-- ==== Sys2Proof/Machine/Flags.lean ====
section
/-! DEFINITION. The status register as a word, the sixteen conditions, and the results and condition codes of the
arithmetic, logical, shift and decimal computations, each at any operand width (10_state.md R31 to R39, 41_integer_arithmetic.md R180 to
R182, 43_shift_rotate.md R251 to R260, 45_bcd.md R280 to R285). -/

namespace Sys2Proof.Machine

/-! ## The status register -/

/-- The status register as a word: the bits that do not exist read as 0 (R31, R36). -/
def Sr.toWord (sr : Sr) : Word :=
  BitVec.ofBool sr.t ++ 0#1 ++ BitVec.ofBool sr.s ++ 0#2 ++ sr.i ++ 0#3 ++ BitVec.ofBool sr.x ++
    BitVec.ofBool sr.n ++ BitVec.ofBool sr.z ++ BitVec.ofBool sr.v ++ BitVec.ofBool sr.c

/-- `SR <- w`: only the bits of $A71F are stored (R36). -/
def Sr.ofWord (w : Word) : Sr where
  t := w.getLsbD 15
  s := w.getLsbD 13
  i := w.extractLsb' 8 3
  x := w.getLsbD 4
  n := w.getLsbD 3
  z := w.getLsbD 2
  v := w.getLsbD 1
  c := w.getLsbD 0

/-- `SR[4:0]`: X, N, Z, V, C (R31). -/
def Sr.codes (sr : Sr) : BitVec 5 :=
  BitVec.ofBool sr.x ++ BitVec.ofBool sr.n ++ BitVec.ofBool sr.z ++ BitVec.ofBool sr.v ++ BitVec.ofBool sr.c

/-- `SR[4:0] <- b`; the other bits keep their values (R36). -/
def Sr.setCodes (sr : Sr) (b : BitVec 5) : Sr :=
  { sr with x := b.getLsbD 4, n := b.getLsbD 3, z := b.getLsbD 2, v := b.getLsbD 1, c := b.getLsbD 0 }

/-- `cond(cccc)` (R39). -/
def condHolds (cond : Cond) (sr : Sr) : Bool :=
  match cond with
  | .t => true
  | .f => false
  | .hi => !sr.c && !sr.z
  | .ls => sr.c || sr.z
  | .cc => !sr.c
  | .cs => sr.c
  | .ne => !sr.z
  | .eq => sr.z
  | .vc => !sr.v
  | .vs => sr.v
  | .pl => !sr.n
  | .mi => sr.n
  | .ge => sr.n == sr.v
  | .lt => sr.n != sr.v
  | .gt => !sr.z && sr.n == sr.v
  | .le => sr.z || sr.n != sr.v

/-! ## Condition codes of logic and arithmetic -/

/-- `logic_flags(v, sz)`: X unchanged (40_data_movement.md R151). -/
def Sr.logicFlags {w : Nat} (sr : Sr) (v : BitVec w) : Sr :=
  { sr with n := v.msb, z := v == 0#w, v := false, c := false }

/-- The V of `add_flags` (41_integer_arithmetic.md R181). -/
def addOverflow {w : Nat} (s d r : BitVec w) : Bool :=
  (s.msb && d.msb && !r.msb) || (!s.msb && !d.msb && r.msb)

/-- The C of `add_flags` (41_integer_arithmetic.md R181). -/
def addCarry {w : Nat} (s d r : BitVec w) : Bool :=
  (s.msb && d.msb) || (!r.msb && d.msb) || (s.msb && !r.msb)

/-- The V of `sub_flags` (41_integer_arithmetic.md R182). -/
def subOverflow {w : Nat} (s d r : BitVec w) : Bool :=
  (!s.msb && d.msb && !r.msb) || (s.msb && !d.msb && r.msb)

/-- The C of `sub_flags`, a borrow (41_integer_arithmetic.md R182). -/
def subBorrow {w : Nat} (s d r : BitVec w) : Bool :=
  (s.msb && !d.msb) || (r.msb && !d.msb) || (s.msb && r.msb)

/-- `add_flags(s, d, r, sz)` (41_integer_arithmetic.md R181). -/
def Sr.addFlags {w : Nat} (sr : Sr) (s d r : BitVec w) : Sr :=
  { sr with n := r.msb, z := r == 0#w, v := addOverflow s d r, c := addCarry s d r, x := addCarry s d r }

/-- `sub_flags(s, d, r, sz)` (41_integer_arithmetic.md R182). -/
def Sr.subFlags {w : Nat} (sr : Sr) (s d r : BitVec w) : Sr :=
  { sr with n := r.msb, z := r == 0#w, v := subOverflow s d r, c := subBorrow s d r, x := subBorrow s d r }

/-- `sub_flags(s, d, r, sz)` without the X line (41_integer_arithmetic.md R182). -/
def Sr.compareFlags {w : Nat} (sr : Sr) (s d r : BitVec w) : Sr :=
  { sr with n := r.msb, z := r == 0#w, v := subOverflow s d r, c := subBorrow s d r }

/-- `Z <- Z and (r = 0)`, which replaces the Z line of the extended instructions (41_integer_arithmetic.md R187,
45_bcd.md R281); `before` is the status register before the instruction. -/
def Sr.stickyZero {w : Nat} (sr before : Sr) (r : BitVec w) : Sr := { sr with z := before.z && r == 0#w }

/-- The X bit as a number at a width. -/
def Sr.extend (sr : Sr) (w : Nat) : BitVec w := if sr.x then 1#w else 0#w

/-- A two-operand computation at a width: source, destination, status register before; result and status register
after. -/
abbrev Binary (w : Nat) := BitVec w → BitVec w → Sr → BitVec w × Sr

/-- A one-operand computation at a width. -/
abbrev Unary (w : Nat) := BitVec w → Sr → BitVec w × Sr

/-- ADD (41_integer_arithmetic.md R183). -/
def addOp {w : Nat} : Binary w := fun s d sr => (d + s, sr.addFlags s d (d + s))

/-- SUB (41_integer_arithmetic.md R200). -/
def subOp {w : Nat} : Binary w := fun s d sr => (d - s, sr.subFlags s d (d - s))

/-- ADDX (41_integer_arithmetic.md R187). -/
def addxOp {w : Nat} : Binary w := fun s d sr =>
  let r := d + s + sr.extend w
  (r, (sr.addFlags s d r).stickyZero sr r)

/-- SUBX (41_integer_arithmetic.md R204). -/
def subxOp {w : Nat} : Binary w := fun s d sr =>
  let r := d - s - sr.extend w
  (r, (sr.subFlags s d r).stickyZero sr r)

/-- The condition codes of a comparison `d - s` (41_integer_arithmetic.md R189). -/
def compareOp {w : Nat} (s d : BitVec w) (sr : Sr) : Sr := sr.compareFlags s d (d - s)

/-- AND (42_logical.md R231). -/
def andOp {w : Nat} : Binary w := fun s d sr => (d &&& s, sr.logicFlags (d &&& s))

/-- OR (42_logical.md R233). -/
def orOp {w : Nat} : Binary w := fun s d sr => (d ||| s, sr.logicFlags (d ||| s))

/-- EOR (42_logical.md R235). -/
def eorOp {w : Nat} : Binary w := fun s d sr => (d ^^^ s, sr.logicFlags (d ^^^ s))

/-- NOT (42_logical.md R237). -/
def notOp {w : Nat} : Unary w := fun d sr => (~~~d, sr.logicFlags (~~~d))

/-- NEG: the operand is the subtrahend (41_integer_arithmetic.md R198). -/
def negOp {w : Nat} : Unary w := fun d sr => subOp d 0#w sr

/-- NEGX (41_integer_arithmetic.md R199). -/
def negxOp {w : Nat} : Unary w := fun d sr => subxOp d 0#w sr

/-! ## Multiply and divide -/

/-- MULU: the 32-bit product of two words (41_integer_arithmetic.md R197). -/
def mulUnsigned (s d : Word) : Long := BitVec.ofNat 32 (d.toNat * s.toNat)

/-- MULS: the 32-bit product of two words (41_integer_arithmetic.md R196). -/
def mulSigned (s d : Word) : Long := BitVec.ofInt 32 (d.toInt * s.toInt)

/-- DIVU of a long by a word that is not zero: remainder and quotient, or none on overflow
(41_integer_arithmetic.md R194). -/
def divUnsigned (n : Long) (m : Word) : Option (Word × Word) :=
  let q := n.toNat / m.toNat
  if q > 65535 then none else some (BitVec.ofNat 16 (n.toNat % m.toNat), BitVec.ofNat 16 q)

/-- DIVS of a long by a word that is not zero: the quotient truncated toward zero, the remainder with the sign of the
dividend, or none on overflow (41_integer_arithmetic.md R193). -/
def divSigned (n : Long) (m : Word) : Option (Word × Word) :=
  let q := n.toInt.tdiv m.toInt
  if q < -32768 ∨ q > 32767 then none else some (BitVec.ofInt 16 (n.toInt - q * m.toInt), BitVec.ofInt 16 q)

/-! ## Shifts and rotates -/

/-- What a shift or rotate leaves: result, C, X and V (43_shift_rotate.md R251). -/
structure Shifted (w : Nat) where
  r : BitVec w
  c : Bool
  x : Bool
  v : Bool
deriving DecidableEq, Repr

/-- A shift or rotate: operand, count, X before (43_shift_rotate.md R251). -/
abbrev Shift (w : Nat) := BitVec w → Nat → Bool → Shifted w

/-- The condition codes of a shift or rotate: N and Z from the result (43_shift_rotate.md R252). -/
def Sr.shiftFlags {w : Nat} (sr : Sr) (o : Shifted w) : Sr :=
  { sr with n := o.r.msb, z := o.r == 0#w, v := o.v, c := o.c, x := o.x }

/-- The C of a left shift: the last bit shifted out (43_shift_rotate.md R253). -/
def leftCarry {w : Nat} (d : BitVec w) (n : Nat) : Bool :=
  if n = 0 then false else if n ≤ w then d.getLsbD (w - n) else false

/-- The V of ASL: the `n + 1` high-order bits are not all equal; at `n >= bits`, the operand is not zero
(43_shift_rotate.md R253). -/
def aslOverflow {w : Nat} (d : BitVec w) (n : Nat) : Bool :=
  if n = 0 then false
  else if n < w then
    let top := d.extractLsb' (w - 1 - n) (n + 1)
    top != 0#(n + 1) && top != BitVec.allOnes (n + 1)
  else d != 0#w

/-- LSL (43_shift_rotate.md R255). -/
def lsl {w : Nat} : Shift w := fun d n x =>
  { r := if n < w then d <<< n else 0#w, c := leftCarry d n, x := if n = 0 then x else leftCarry d n, v := false }

/-- ASL (43_shift_rotate.md R253). -/
def asl {w : Nat} : Shift w := fun d n x => { lsl d n x with v := aslOverflow d n }

/-- The C of a right shift, with `beyond` the bit shifted out past the width (43_shift_rotate.md R254, R256). -/
def rightCarry {w : Nat} (d : BitVec w) (n : Nat) (beyond : Bool) : Bool :=
  if n = 0 then false else if n ≤ w then d.getLsbD (n - 1) else beyond

/-- LSR (43_shift_rotate.md R256). -/
def lsr {w : Nat} : Shift w := fun d n x =>
  let c := rightCarry d n false
  { r := if n < w then d >>> n else 0#w, c := c, x := if n = 0 then x else c, v := false }

/-- ASR (43_shift_rotate.md R254). -/
def asr {w : Nat} : Shift w := fun d n x =>
  let c := rightCarry d n d.msb
  { r := if n < w then d.sshiftRight n else if d.msb then BitVec.allOnes w else 0#w
    c := c, x := if n = 0 then x else c, v := false }

/-- ROL (43_shift_rotate.md R257). -/
def rol {w : Nat} : Shift w := fun d n x =>
  let k := n % w
  let r := (d <<< k) ||| (d >>> (w - k))
  { r := r, c := if n = 0 then false else r.getLsbD 0, x := x, v := false }

/-- ROR (43_shift_rotate.md R258). -/
def ror {w : Nat} : Shift w := fun d n x =>
  let k := n % w
  let r := (d >>> k) ||| (d <<< (w - k))
  { r := r, c := if n = 0 then false else r.msb, x := x, v := false }

/-- ROXL: X above the most significant bit, rotated left (43_shift_rotate.md R259). -/
def roxl {w : Nat} : Shift w := fun d n x =>
  let k := n % (w + 1)
  let wide := BitVec.cons x d
  let r := (wide <<< k) ||| (wide >>> (w + 1 - k))
  { r := r.extractLsb' 0 w, c := r.msb, x := r.msb, v := false }

/-- ROXR: X below bit 0, rotated right (43_shift_rotate.md R260). -/
def roxr {w : Nat} : Shift w := fun d n x =>
  let k := n % (w + 1)
  let wide := BitVec.concat d x
  let r := (wide >>> k) ||| (wide <<< (w + 1 - k))
  { r := r.extractLsb' 1 w, c := r.getLsbD 0, x := r.getLsbD 0, v := false }

/-! ## Decimal arithmetic -/

/-- Both digits are 0 to 9 (45_bcd.md R280). -/
def bcdValid (b : Byte) : Bool := (b.extractLsb' 4 4).toNat ≤ 9 && (b.extractLsb' 0 4).toNat ≤ 9

/-- The value of a byte of two decimal digits (45_bcd.md R280). -/
def bcdValue (b : Byte) : Nat := 10 * (b.extractLsb' 4 4).toNat + (b.extractLsb' 0 4).toNat

/-- The byte of a value 0 to 99 (45_bcd.md R282). -/
def bcdByte (u : Nat) : Byte := BitVec.ofNat 8 (u / 10 * 16 + u % 10)

/-- ABCD: result and decimal carry (45_bcd.md R282, R284). -/
def abcdOp (s d : Byte) (x : Bool) : Byte × Bool :=
  if bcdValid s && bcdValid d then
    let t := bcdValue d + bcdValue s + x.toNat
    (bcdByte (t % 100), t ≥ 100)
  else Config.bcdInvalid .abcd s d x

/-- The byte and the borrow of a decimal difference -100 to 99 (45_bcd.md R283). -/
def bcdDifference (t : Int) : Byte × Bool := (bcdByte (t % 100).toNat, t < 0)

/-- SBCD: result and decimal borrow (45_bcd.md R283, R284). -/
def sbcdOp (s d : Byte) (x : Bool) : Byte × Bool :=
  if bcdValid s && bcdValid d then bcdDifference ((bcdValue d : Int) - bcdValue s - x.toNat)
  else Config.bcdInvalid .sbcd s d x

/-- NBCD: result and decimal borrow (45_bcd.md R285, R284). -/
def nbcdOp (d : Byte) (x : Bool) : Byte × Bool :=
  if bcdValid d then bcdDifference (0 - (bcdValue d : Int) - x.toNat) else Config.bcdInvalid .nbcd d 0 x

/-- Z is set where the bit tested is 0; the other codes keep their values (44_bit_manipulation.md R272). -/
def Sr.zeroOfBit (sr : Sr) (bit : Bool) : Sr := { sr with z := !bit }

end Sys2Proof.Machine
end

-=-=-=-=-

## [How to complete this task]
Within the material above, transcribe exactly the lines that run from the line holding "def divSigned (n" through the line holding "and rotates -/".

## [Exercise response]
def divSigned (n : Long) (m : Word) : Option (Word × Word) :=
  let q := n.toInt.tdiv m.toInt
  if q < -32768 ∨ q > 32767 then none else some (BitVec.ofInt 16 (n.toInt - q * m.toInt), BitVec.ofInt 16 q)

/-! ## Shifts and rotates -/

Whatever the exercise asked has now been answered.